Your algorithm shall not work for the following case:
1 1 0 10 -100 10 0
In the above case, your algorithm shall identify 1, 1, 0, 10 as the maximum sum sub array and leave out 0 to give 12 as the output. However, you can have 1, 1, 0, 10, -100, 10 as the answer after leaving out -100.
You can use a modified form of Kadane's algorithm that calculates the MAX Sum subarray ending at each index.
- For each index, calculate the
max_sum_ending_at[i]value by using Kadane's algorithm in forward direction. - For each index, calculate the
max_sum_starting_from[i]value by using Kadane's algorithm in reverse direction. Iterate these arrays simultaneously and choose the 'Y' that has the maximum value of
max_sum_ending_at[Y-1] + max_sum_starting_from[Y+1]
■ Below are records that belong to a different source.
-- ==== Sys2Proof/Machine/Step.lean ====
section
/-! DEFINITION. One step: the command at the front of the queue, or a raster tick when none waits. -/

namespace Sys2Proof.Machine

/-- One step of the part. On an empty queue the block idles for one raster tick (log 1). -/
def step (s : State) : Host.Outcome State Fault Refusal :=
  match s.pending with
  | [] => .next (idleTick s)
  | c :: rest => exec c { s with pending := rest }

/-- The state with the command that a word of the opcode table spells put at the front of its queue; unchanged where the word
spells none. -/
def State.withFetchWord (s : State) (nbits w : Nat) : State :=
  match decodeTableWord nbits w with
  | none => s
  | some c => { s with pending := c :: s.pending }

end Sys2Proof.Machine
end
Hello this implementacion has 100 score
int i,n ;
n = A.size();
if (3==n) return 0;
vector<int> max_sum_end(n,0);
vector<int> max_sum_start(n,0);
for (i=1; i< (n-1); i++) // i=0 and i=n-1 are not used because x=0,z=n-1
{
max_sum_end[i] = max ( 0 , max_sum_end[i-1] + A[i] );
}
for (i=n-2; i > 0; i--) // i=0 and i=n-1 are not used because x=0,z=n-1
{
max_sum_start[i] = max ( 0 , max_sum_start[i+1] + A[i] );
}
int maxvalue,temp;
maxvalue = 0;
for (i=1; i< (n-1); i++)
{
temp = max_sum_end[i-1] + max_sum_start[i+1];
if ( temp > maxvalue) maxvalue=temp;
}
return maxvalue ;